Find the line containing "def Chip.railsOff (c" in the listing below. Repeat it exactly, along with each following line up to and including the one containing "ctxs := [], pressIn".

--- Input for this task Enclosed Below ---

-- ==== Sys2Proof/Machine/Shutdown.lean ====
section
/-! DEFINITION. What a shutdown does to the part, stage by stage, and the power-offs without stages (R522, R536, R537,
R545). -/
namespace Sys2Proof.Machine

/-- The times of the stages after the start of a shutdown, in ns (R536). -/
def stageTimes : List Nat := [5000, 25000, 40000, 60000, 110000, 200000]

/-- Rails go off. -/
def Chip.railsOff (c : Chip) (l : List Nat) : Chip :=
  c.onPower (fun p => { p with rails := l.foldl (fun r i => setBit r i false) p.rails })

/-- The quadrants and press dies lose their rails, and with them all they hold. -/
def Chip.planeOff (c : Chip) : Chip :=
  let c := c.each (List.range 8) (fun c d => c.clearDie true d)
  { c with
    ports := [], links := [], seams := [], bufs := [], tables := [], badEnt := [], gate := [true, true, true, true],
    pkts := [], stores := [], copies := [], rx := [], probeIn := [], held := [], wins := [], bars := [],
    ctxs := [], pressIn := [], syncIn := [], tele := { c.tele with cgm := [], taps := [], lintQ := [] } }

/-- C0 and the engines lose power or enter reset in a shutdown: what a PART reset leaves, without its count (R493, R536). -/
def Chip.c0Off (c : Chip) : Chip :=
  let r := c.rst
  (c.resetPart r.cause).onRst (fun x => { x with resets := r.resets, kind := 0, target := 0, cmd := false, more := [] })

/-- Every rail goes off at once (R522, R545). -/
def Chip.allOff (c : Chip) : Chip := c.c0Off.onPower (fun p => { p with off := true, stage := none, rails := 0 })

/-- SHUTDOWN_STAGE: the next timed stage of an orderly shutdown (R536): ADMIT cleared on every port; every gate closed, which
severs what is left; the rails of the quadrants and press dies off; engines off and C0 in reset; VC off; VA off. -/
def shutdownStage (c : Chip) : Chip :=
  match c.power.stage with
  | none => c
  | some n =>
    let c := c.till (c.power.stageAt + stageTimes.getD n 200000)
    let c := c.onPower (fun p => { p with stage := some (n + 1) })
    if n = 0 then c.each ((List.range 1024).filter c.isAdmitted) (fun c p => c.clearAdmit p)
    else if n = 1 then c.each (List.range 16) (fun c e => (c.setReg (oen e 0x100) 0).settle (enginePorts e))
    else if n = 2 then c.planeOff.railsOff (List.range 16)
    else if n = 3 then (c.railsOff [16, 17]).c0Off
    else if n = 4 then c.railsOff [18]
    else c.allOff

/-- VIN_OFF: VIN falls below 17.0 V and every rail is off; a rise to 20.4 V may then start the part again (R522, R537). -/
def vinOff (c : Chip) : Chip := (if c.power.off then c else c.allOff).onPower (fun p => { p with below17 := true })

/-- TRIP_SENSOR: a trip sensor reaches 118 °C and every rail goes off, without the stages of R536 (R545). -/
def tripSensor (c : Chip) : Chip := if c.power.off then c else c.allOff

end Sys2Proof.Machine
end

--- End of Enclosed Input for this task ---

» **Written reply**
def Chip.railsOff (c : Chip) (l : List Nat) : Chip :=
  c.onPower (fun p => { p with rails := l.foldl (fun r i => setBit r i false) p.rails })

/-- The quadrants and press dies lose their rails, and with them all they hold. -/
def Chip.planeOff (c : Chip) : Chip :=
  let c := c.each (List.range 8) (fun c d => c.clearDie true d)
  { c with
    ports := [], links := [], seams := [], bufs := [], tables := [], badEnt := [], gate := [true, true, true, true],
    pkts := [], stores := [], copies := [], rx := [], probeIn := [], held := [], wins := [], bars := [],
    ctxs := [], pressIn := [], syncIn := [], tele := { c.tele with cgm := [], taps := [], lintQ := [] } }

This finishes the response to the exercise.